I got the hibernate option 😊, at least I could start the scan now, hibernate in the morning and rescan from noon.

I am trying Hibernate again, now from the power menu. No, a standard boot again… ☹

I checked the event log:

Windows failed to resume from hibernate with error status 0xC000007B.

Hibernation did take place, but the resume failed. Too many problems… I decided to stop for a day and resume the file scanning tomorrow after the power outage.

I’ve got an email from Microsoft, they think that I have a problem that is happening due to more than one drive is having an error, they told me that they still did not give up and they will reach out and tell me what to do later today, their assumption is like my hypothesis.

Tuesday, December 4, 2018

I am back at home; the power outage took place in the morning and by noon they restored the power supply. My wife told me which UPS worked and which turned off immediately. At least now I know which UPS needs a battery replacement.

in two hours the Microsoft Connect() online conference should start. Until then, I’ll restart the recovery process. On my way home, I stopped at a computer store and bought another 10TB Hard drive. I am going to use it as a restore file destination.  

I ran the ReclaiMe File Recovery and opened the xml files that stored the Storage Space disk array that was discovered by the ReclaiMe Storage Space Recovery program and found out that the file is no longer valid since there is a new drive.

I had to run the Storage Space Recover again.

I had to identify the disks that are in the array or identify those that they are not. As you can see, they are Disk 5, 10 and 15.

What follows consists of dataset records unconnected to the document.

-- ==== Sys2Proof/Tests/Slice0.lean ====
section
/-! SUPPORT. Tests: well-formedness refuses ill-formed configurations; words written out from the encodings of
spec/30_encoding.md decode to their instructions; single steps give the results of the spec's examples (the rule or the vector of
spec/95_test_vectors.md is named); and a witness for each statement that has hypotheses. -/

namespace Sys2Proof.Tests
open Sys2Proof.Machine Sys2Proof.Statement

/-! ### Helpers -/

/-- Whether a step answers a next state. -/
def isNext : Result → Bool
  | .next _ => true
  | .fault _ => false
  | .refused _ => false

/-- The state an outcome answers, or the reset state. -/
def after : Result → State
  | .next t => t
  | .fault _ => State.reset
  | .refused _ => State.reset

/-- A running core whose step answers a next state. -/
def runs (s : State) : Bool := s.running && isNext (step s)

theorem next_after {o : Result} (h : isNext o = true) : o = .next (after o) := by
  cases o with
  | next t => rfl
  | fault r => cases h
  | refused r => cases h

theorem runs_next {s : State} (h : runs s = true) : s.running = true ∧ step s = .next (after (step s)) := by
  unfold runs at h
  rw [Bool.and_eq_true] at h
  exact ⟨h.1, next_after h.2⟩

/-- Registers 1 and 2 preset on the core after reset. -/
def preset (a b : Word) : State := (State.reset.presetReg 1 a).presetReg 2 b

/-- ALUOutput after the step in which the word `w` is in EX, registers 1 and 2 holding `a` and `b`. -/
def aluAfter (w : Nat) (a b : Word) : Word := (after (step ((preset a b).withFetchWord 32 w))).exmem.aluOutput

/-- A core with these words in MEM/WB, EX/MEM, ID/EX and IF/ID, the fields of ID/EX being those of its word, the data
address 0x10000000, and registers 1, 2 and 8 holding 5, 7 and 0x10000000. -/
def pipe (w m x d : Word) : State :=
  { ((preset 5 7).presetReg 8 0x10000000) with
    memwb := ⟨w, 0x55, 0x66⟩
    exmem := ⟨m, 0, 0x11223344, 0x10000000⟩
    idex := ⟨x, idxWord (rsField x), idxWord (rtField x), sext32 (immField x)⟩
    ifid := ⟨d, 0x00400000⟩
    mem := [(0x10000000, 0x05#8)] }

/-- The reference configuration with the given `OPERAND_READ_GEN`, `ADD_RT_INDIRECT` and `DIV_SIGNED`. -/
def cfgWith (g : OperandGen) (ind sgn : Bool) : Config :=
  { Config.reference with operandReadGen := g, addRtIndirect := ind, divSigned := sgn }

/-- `pipe` with `OPERAND_READ_GEN` = NEXT. -/
def pipeNext (w m x d : Word) : State := { pipe w m x d with cfg := cfgWith .nxt false false }

theorem pipe_inv (w m x d : Word) : (pipe w m x d).Inv where
  cfgOk := show Config.reference.wellFormed = true by decide
  memWf := rfl
  memMapped := show ∀ c ∈ [((0x10000000, 0x05#8) : Host.Cell)], ∃ r ∈ Config.reference.regions,
    r.beginAddr.toNat ≤ c.1 ∧ c.1 ≤ r.endAddr.toNat by decide
  nxtEqCur := rfl
  pcAligned := rfl
  hiLoZero := ⟨rfl, rfl⟩
  idexA := rfl
  idexB := rfl
  idexImm := fun _ => rfl
  exmemA := rfl
  counters := rfl
  stageWb := rfl

theorem pipeNext_inv (w m x d : Word) : (pipeNext w m x d).Inv :=
  { pipe_inv w m x d with cfgOk := show (cfgWith .nxt false false).wellFormed = true by decide }

/-! ### Well-formedness refuses what is ill-formed -/

theorem test_wf_reference : Config.reference.wellFormed = true := by decide

theorem test_wf_refuses_end_below_begin : (⟨.data, 0x10000001, 0x10000000⟩ : Region).wellFormed = false := by decide

theorem test_wf_refuses_overlap :
    regionsDisjoint [⟨.text, 0x1000, 0x1FFF⟩, ⟨.data, 0x1FFF, 0x2FFF⟩] = false := by decide

theorem test_wf_refuses_text_base : { Config.reference with textBase := 0x00400004 }.textBaseOk = false := by decide

theorem test_wf_refuses_base_of_data : { Config.reference with textBase := 0x10000000 }.wellFormed = false := by decide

The discovery process takes time:

And we have a go…

Checking my email, there is a message from Taylor, the Microsoft software engineer that is kindly helping me to solve the problem:

Okay, looking at these logs, it looks like two other drives are intermittently failing IOs.  Both of your WDC WD12 1KRYZ-01W0RB devices are seeing IO errors including timeouts and errors indicating the device is no longer present.  It also seems that some of our resilient metadata got hit by these failures, and that’s why the space isn’t attaching.  Luckily this is something I can fix, but I’ll need to get a tool out to you.  It will probably take until tomorrow or Wednesday, but I should have something that at least will let you attach the space.

Thanks,

Taylor

Amazing, there might be a light at the end of the tunnel! Meanwhile I’ll continue with the restore process. I started to copy the files that were downloaded from Crashplan. It’s about 1.5 TB by now. I also started to restore other files.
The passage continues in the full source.